We are all prisoners of culture. Marston Bates noted: ”The outstanding peculiarity of man is the great control of custom, of culture, over behavior.”’ Small wonder that we are forced to judge people from other cultures by our own cultural standards. Western Civilization, in its twentieth-century form, prides itself on toleration. It has become, in effect, intolerant of intolerance.
How then, can we accept the observations of sixteenth-century Europeans as they met, interacted with, and sometimes conquered the Indian peoples of North America? Western Civilization, in its sixteenth-century form, did not pride itself on toleration. Sectarian violence typified the century as Protestant battled Catholic and all Christians on the Continent were forced to confront a mighty invasion by the Islamic Turks.

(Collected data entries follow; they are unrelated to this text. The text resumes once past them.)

@[simp] theorem takeFault_v (c : FatalCause) (info : Word) (s : State) : (takeFault c info s).v = s.v := rfl
@[simp] theorem takeFault_i (c : FatalCause) (info : Word) (s : State) : (takeFault c info s).i = s.i := rfl
@[simp] theorem takeFault_pc (c : FatalCause) (info : Word) (s : State) : (takeFault c info s).pc = s.pc := rfl
@[simp] theorem takeFault_stack (c : FatalCause) (info : Word) (s : State) : (takeFault c info s).stack = s.stack := rfl
@[simp] theorem takeFault_sp (c : FatalCause) (info : Word) (s : State) : (takeFault c info s).sp = s.sp := rfl
@[simp] theorem takeFault_dt (c : FatalCause) (info : Word) (s : State) : (takeFault c info s).dt = s.dt := rfl
@[simp] theorem takeFault_st (c : FatalCause) (info : Word) (s : State) : (takeFault c info s).st = s.st := rfl
@[simp] theorem takeFault_mem (c : FatalCause) (info : Word) (s : State) : (takeFault c info s).mem = s.mem := rfl
@[simp] theorem takeFault_fb (c : FatalCause) (info : Word) (s : State) : (takeFault c info s).fb = s.fb := rfl
@[simp] theorem takeFault_keys (c : FatalCause) (info : Word) (s : State) : (takeFault c info s).keys = s.keys := rfl
@[simp] theorem takeFault_redrawPending (c : FatalCause) (info : Word) (s : State) : (takeFault c info s).redrawPending = s.redrawPending := rfl
@[simp] theorem takeFault_status (c : FatalCause) (info : Word) (s : State) : (takeFault c info s).status = .faulted c info := rfl
@[simp] theorem takeFault_cfg (c : FatalCause) (info : Word) (s : State) : (takeFault c info s).cfg = s.cfg := rfl
@[simp] theorem takeFault_result (c : FatalCause) (info : Word) (s : State) : (takeFault c info s).result = .fatal c info := rfl
@[simp] theorem takeFault_draws (c : FatalCause) (info : Word) (s : State) : (takeFault c info s).draws = s.draws := rfl
@[simp] theorem State.getV_takeFault (c : FatalCause) (info : Word) (s : State) (r : Nibble) : (takeFault c info s).getV r = s.getV r := rfl
@[simp] theorem State.readByte_takeFault (c : FatalCause) (info : Word) (s : State) (m : Nat) : (takeFault c info s).readByte m = s.readByte m := rfl
@[simp] theorem State.stackAt_takeFault (c : FatalCause) (info : Word) (s : State) (k : Nat) : (takeFault c info s).stackAt k = s.stackAt k := rfl
@[simp] theorem State.cell_takeFault (c : FatalCause) (info : Word) (s : State) (k : Nat) : (takeFault c info s).cell k = s.cell k := rfl
@[simp] theorem State.pressed_takeFault (c : FatalCause) (info : Word) (s : State) (k : Nibble) : (takeFault c info s).pressed k = s.pressed k := rfl

@[simp] theorem advanceI_v (x : Nibble) (s : State) : (advanceI x s).v = s.v := rfl
@[simp] theorem advanceI_i (x : Nibble) (s : State) : (advanceI x s).i = s.i + x.setWidth 16 + 1 := rfl
@[simp] theorem advanceI_pc (x : Nibble) (s : State) : (advanceI x s).pc = s.pc := rfl
@[simp] theorem advanceI_stack (x : Nibble) (s : State) : (advanceI x s).stack = s.stack := rfl
@[simp] theorem advanceI_sp (x : Nibble) (s : State) : (advanceI x s).sp = s.sp := rfl
@[simp] theorem advanceI_dt (x : Nibble) (s : State) : (advanceI x s).dt = s.dt := rfl
@[simp] theorem advanceI_st (x : Nibble) (s : State) : (advanceI x s).st = s.st := rfl
@[simp] theorem advanceI_mem (x : Nibble) (s : State) : (advanceI x s).mem = s.mem := rfl
@[simp] theorem advanceI_fb (x : Nibble) (s : State) : (advanceI x s).fb = s.fb := rfl
@[simp] theorem advanceI_keys (x : Nibble) (s : State) : (advanceI x s).keys = s.keys := rfl
@[simp] theorem advanceI_redrawPending (x : Nibble) (s : State) : (advanceI x s).redrawPending = s.redrawPending := rfl
@[simp] theorem advanceI_status (x : Nibble) (s : State) : (advanceI x s).status = s.status := rfl
@[simp] theorem advanceI_cfg (x : Nibble) (s : State) : (advanceI x s).cfg = s.cfg := rfl
@[simp] theorem advanceI_result (x : Nibble) (s : State) : (advanceI x s).result = s.result := rfl
@[simp] theorem advanceI_draws (x : Nibble) (s : State) : (advanceI x s).draws = s.draws := rfl
@[simp] theorem State.getV_advanceI (x : Nibble) (s : State) (r : Nibble) : (advanceI x s).getV r = s.getV r := rfl
@[simp] theorem State.readByte_advanceI (x : Nibble) (s : State) (m : Nat) : (advanceI x s).readByte m = s.readByte m := rfl
@[simp] theorem State.stackAt_advanceI (x : Nibble) (s : State) (k : Nat) : (advanceI x s).stackAt k = s.stackAt k := rfl
@[simp] theorem State.cell_advanceI (x : Nibble) (s : State) (k : Nat) : (advanceI x s).cell k = s.cell k := rfl
@[simp] theorem State.pressed_advanceI (x : Nibble) (s : State) (k : Nibble) : (advanceI x s).pressed k = s.pressed k := rfl

@[simp] theorem State.haltedCycle_v (s : State) : s.haltedCycle.v = s.v := rfl
@[simp] theorem State.haltedCycle_i (s : State) : s.haltedCycle.i = s.i := rfl
@[simp] theorem State.haltedCycle_pc (s : State) : s.haltedCycle.pc = s.pc := rfl
@[simp] theorem State.haltedCycle_stack (s : State) : s.haltedCycle.stack = s.stack := rfl
@[simp] theorem State.haltedCycle_sp (s : State) : s.haltedCycle.sp = s.sp := rfl
@[simp] theorem State.haltedCycle_dt (s : State) : s.haltedCycle.dt = s.dt := rfl
@[simp] theorem State.haltedCycle_st (s : State) : s.haltedCycle.st = s.st := rfl
@[simp] theorem State.haltedCycle_mem (s : State) : s.haltedCycle.mem = s.mem := rfl
@[simp] theorem State.haltedCycle_fb (s : State) : s.haltedCycle.fb = s.fb := rfl
@[simp] theorem State.haltedCycle_keys (s : State) : s.haltedCycle.keys = s.keys := rfl
@[simp] theorem State.haltedCycle_redrawPending (s : State) : s.haltedCycle.redrawPending = s.redrawPending := rfl
@[simp] theorem State.haltedCycle_status (s : State) : s.haltedCycle.status = s.status := rfl
@[simp] theorem State.haltedCycle_cfg (s : State) : s.haltedCycle.cfg = s.cfg := rfl
@[simp] theorem State.haltedCycle_result (s : State) : s.haltedCycle.result = .idle := rfl
@[simp] theorem State.haltedCycle_draws (s : State) : s.haltedCycle.draws = s.draws := rfl
@[simp] theorem State.getV_haltedCycle (s : State) (r : Nibble) : s.haltedCycle.getV r = s.getV r := rfl
@[simp] theorem State.readByte_haltedCycle (s : State) (m : Nat) : s.haltedCycle.readByte m = s.readByte m := rfl
@[simp] theorem State.stackAt_haltedCycle (s : State) (k : Nat) : s.haltedCycle.stackAt k = s.stackAt k := rfl
@[simp] theorem State.cell_haltedCycle (s : State) (k : Nat) : s.haltedCycle.cell k = s.cell k := rfl
@[simp] theorem State.pressed_haltedCycle (s : State) (k : Nibble) : s.haltedCycle.pressed k = s.pressed k := rfl

@[simp] theorem State.reportUnknown_v (w : Word) (s : State) : (s.reportUnknown w).v = s.v := rfl
@[simp] theorem State.reportUnknown_i (w : Word) (s : State) : (s.reportUnknown w).i = s.i := rfl
@[simp] theorem State.reportUnknown_pc (w : Word) (s : State) : (s.reportUnknown w).pc = s.pc := rfl
@[simp] theorem State.reportUnknown_stack (w : Word) (s : State) : (s.reportUnknown w).stack = s.stack := rfl
@[simp] theorem State.reportUnknown_sp (w : Word) (s : State) : (s.reportUnknown w).sp = s.sp := rfl
@[simp] theorem State.reportUnknown_dt (w : Word) (s : State) : (s.reportUnknown w).dt = s.dt := rfl
@[simp] theorem State.reportUnknown_st (w : Word) (s : State) : (s.reportUnknown w).st = s.st := rfl
@[simp] theorem State.reportUnknown_mem (w : Word) (s : State) : (s.reportUnknown w).mem = s.mem := rfl
@[simp] theorem State.reportUnknown_fb (w : Word) (s : State) : (s.reportUnknown w).fb = s.fb := rfl
@[simp] theorem State.reportUnknown_keys (w : Word) (s : State) : (s.reportUnknown w).keys = s.keys := rfl
@[simp] theorem State.reportUnknown_redrawPending (w : Word) (s : State) : (s.reportUnknown w).redrawPending = s.redrawPending := rfl
@[simp] theorem State.reportUnknown_status (w : Word) (s : State) : (s.reportUnknown w).status = s.status := rfl
@[simp] theorem State.reportUnknown_cfg (w : Word) (s : State) : (s.reportUnknown w).cfg = s.cfg := rfl
@[simp] theorem State.reportUnknown_result (w : Word) (s : State) : (s.reportUnknown w).result = .unknownInstruction w := rfl
@[simp] theorem State.reportUnknown_draws (w : Word) (s : State) : (s.reportUnknown w).draws = s.draws := rfl
@[simp] theorem State.getV_reportUnknown (w : Word) (s : State) (r : Nibble) : (s.reportUnknown w).getV r = s.getV r := rfl
@[simp] theorem State.readByte_reportUnknown (w : Word) (s : State) (m : Nat) : (s.reportUnknown w).readByte m = s.readByte m := rfl
@[simp] theorem State.stackAt_reportUnknown (w : Word) (s : State) (k : Nat) : (s.reportUnknown w).stackAt k = s.stackAt k := rfl
@[simp] theorem State.cell_reportUnknown (w : Word) (s : State) (k : Nat) : (s.reportUnknown w).cell k = s.cell k := rfl
@[simp] theorem State.pressed_reportUnknown (w : Word) (s : State) (k : Nibble) : (s.reportUnknown w).pressed k = s.pressed k := rfl

@[simp] theorem State.setKey_v (k : Nibble) (d : Bool) (s : State) : (s.setKey k d).v = s.v := rfl
@[simp] theorem State.setKey_i (k : Nibble) (d : Bool) (s : State) : (s.setKey k d).i = s.i := rfl
@[simp] theorem State.setKey_pc (k : Nibble) (d : Bool) (s : State) : (s.setKey k d).pc = s.pc := rfl
@[simp] theorem State.setKey_stack (k : Nibble) (d : Bool) (s : State) : (s.setKey k d).stack = s.stack := rfl
@[simp] theorem State.setKey_sp (k : Nibble) (d : Bool) (s : State) : (s.setKey k d).sp = s.sp := rfl
@[simp] theorem State.setKey_dt (k : Nibble) (d : Bool) (s : State) : (s.setKey k d).dt = s.dt := rfl
@[simp] theorem State.setKey_st (k : Nibble) (d : Bool) (s : State) : (s.setKey k d).st = s.st := rfl
@[simp] theorem State.setKey_mem (k : Nibble) (d : Bool) (s : State) : (s.setKey k d).mem = s.mem := rfl
@[simp] theorem State.setKey_fb (k : Nibble) (d : Bool) (s : State) : (s.setKey k d).fb = s.fb := rfl
@[simp] theorem State.setKey_keys (k : Nibble) (d : Bool) (s : State) : (s.setKey k d).keys = s.keys.set k.toNat (if d then 1 else 0) k.isLt := rfl
@[simp] theorem State.setKey_redrawPending (k : Nibble) (d : Bool) (s : State) : (s.setKey k d).redrawPending = s.redrawPending := rfl
@[simp] theorem State.setKey_status (k : Nibble) (d : Bool) (s : State) : (s.setKey k d).status = s.status := rfl
@[simp] theorem State.setKey_cfg (k : Nibble) (d : Bool) (s : State) : (s.setKey k d).cfg = s.cfg := rfl
@[simp] theorem State.setKey_result (k : Nibble) (d : Bool) (s : State) : (s.setKey k d).result = s.result := rfl
@[simp] theorem State.setKey_draws (k : Nibble) (d : Bool) (s : State) : (s.setKey k d).draws = s.draws := rfl
@[simp] theorem State.getV_setKey (k : Nibble) (d : Bool) (s : State) (r : Nibble) : (s.setKey k d).getV r = s.getV r := rfl
@[simp] theorem State.readByte_setKey (k : Nibble) (d : Bool) (s : State) (m : Nat) : (s.setKey k d).readByte m = s.readByte m := rfl
@[simp] theorem State.stackAt_setKey (k : Nibble) (d : Bool) (s : State) (n : Nat) : (s.setKey k d).stackAt n = s.stackAt n := rfl
@[simp] theorem State.cell_setKey (k : Nibble) (d : Bool) (s : State) (n : Nat) : (s.setKey k d).cell n = s.cell n := rfl

@[simp] theorem State.presentDone_v (s : State) : s.presentDone.v = s.v := rfl
@[simp] theorem State.presentDone_i (s : State) : s.presentDone.i = s.i := rfl
@[simp] theorem State.presentDone_pc (s : State) : s.presentDone.pc = s.pc := rfl
@[simp] theorem State.presentDone_stack (s : State) : s.presentDone.stack = s.stack := rfl
@[simp] theorem State.presentDone_sp (s : State) : s.presentDone.sp = s.sp := rfl
@[simp] theorem State.presentDone_dt (s : State) : s.presentDone.dt = s.dt := rfl
@[simp] theorem State.presentDone_st (s : State) : s.presentDone.st = s.st := rfl
@[simp] theorem State.presentDone_mem (s : State) : s.presentDone.mem = s.mem := rfl
@[simp] theorem State.presentDone_fb (s : State) : s.presentDone.fb = s.fb := rfl
@[simp] theorem State.presentDone_keys (s : State) : s.presentDone.keys = s.keys := rfl
@[simp] theorem State.presentDone_redrawPending (s : State) : s.presentDone.redrawPending = false := rfl
@[simp] theorem State.presentDone_status (s : State) : s.presentDone.status = s.status := rfl
@[simp] theorem State.presentDone_cfg (s : State) : s.presentDone.cfg = s.cfg := rfl
@[simp] theorem State.presentDone_result (s : State) : s.presentDone.result = s.result := rfl
@[simp] theorem State.presentDone_draws (s : State) : s.presentDone.draws = s.draws := rfl
@[simp] theorem State.getV_presentDone (s : State) (r : Nibble) : s.presentDone.getV r = s.getV r := rfl
@[simp] theorem State.readByte_presentDone (s : State) (m : Nat) : s.presentDone.readByte m = s.readByte m := rfl
@[simp] theorem State.stackAt_presentDone (s : State) (k : Nat) : s.presentDone.stackAt k = s.stackAt k := rfl
@[simp] theorem State.cell_presentDone (s : State) (k : Nat) : s.presentDone.cell k = s.cell k := rfl
@[simp] theorem State.pressed_presentDone (s : State) (k : Nibble) : s.presentDone.pressed k = s.pressed k := rfl

/-! ### A register after a register write -/

@[simp] theorem State.getV_setV (s : State) (x r : Nibble) (b : Byte) :
    (s.setV x b).getV r = if r = x then b else s.getV r := by
  by_cases h : r = x
  · subst h
    simp [State.getV, State.setV]
  · have hne : x.toNat ≠ r.toNat := fun e => h (BitVec.eq_of_toNat_eq e.symm)
    simp [State.getV, State.setV, h, hne]

@[simp] theorem State.getV_setFlag (s : State) (f : Bool) (r : Nibble) :
    (s.setFlag f).getV r = if r = regF then (if f then 1 else 0) else s.getV r := by
  simp [State.setFlag]

/-! ### A stack entry after a push -/

theorem State.stackAt_push (s : State) (a : Word) (h : s.sp.val < 16) (k : Nat) :
    (s.push a h).stackAt k = if k = s.sp.val then a else s.stackAt k := by
  unfold State.stackAt State.push
  by_cases hk : k = s.sp.val
  · subst hk
    simp [Vector.getD, h]
  · have hne : s.sp.val ≠ k := fun e => hk e.symm
    by_cases h16 : k < 16 <;> simp [Vector.getD, hk, hne, h16]

/-! ### A key slot after a key write -/

theorem State.pressed_setKey (s : State) (k j : Nibble) (d : Bool) :
    (s.setKey k d).pressed j = if j = k then d else s.pressed j := by
  by_cases h : j = k
  · subst h
    cases d <;> simp [State.pressed]
  · have hne : k.toNat ≠ j.toNat := fun e => h (BitVec.eq_of_toNat_eq e.symm)
    simp [State.pressed, h, hne]

/-! ### Reads depend on their own field alone -/

theorem State.getV_congr {s t : State} (h : t.v = s.v) (r : Nibble) : t.getV r = s.getV r := by
  simp [State.getV, h]

theorem State.readByte_congr {s t : State} (hm : t.mem = s.mem) (hc : t.cfg = s.cfg) (a : Nat) :
    t.readByte a = s.readByte a := by
  simp [State.readByte, hm, hc]

theorem State.stackAt_congr {s t : State} (h : t.stack = s.stack) (k : Nat) : t.stackAt k = s.stackAt k := by
  simp [State.stackAt, h]

end Sys2Proof.Machine
end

Historians had tended to be critical of sixteenth-century Europeans because they did not accept or fully appreciate North American cultures. William Graves reported that, “Ethnocentric European pride prejudiced his perceptions of other people. The ’uncivilized’ Red man . . . was a ‘barbarian’ and a ‘savage‘ both terms implying a moral judgment of culture and cultural status.” Gary B. Nash and James Axtell believe that European reaction to Indian cultures was somewhat more complex. Nash put forth the notion that Europeans quickly developed ”a split image of the natives of North America.” One stereotype portrayed Indians as noble and ”gentle people.’’ The other image “cast him as a savage, hostile, beastlike animal.” In the case of the English, James Axtell has implied that practical matters dictated which image would triumph. The Indians ”were noble as well as ignoble, depending on English needs and circumstance." Robert F. Berkhofer urges students of history to reject all European evaluations of Native Americans. ”Whether evaluated as noble or ignoble, whether seen as exotic or degraded, the Indian as an image was always alien to the white.”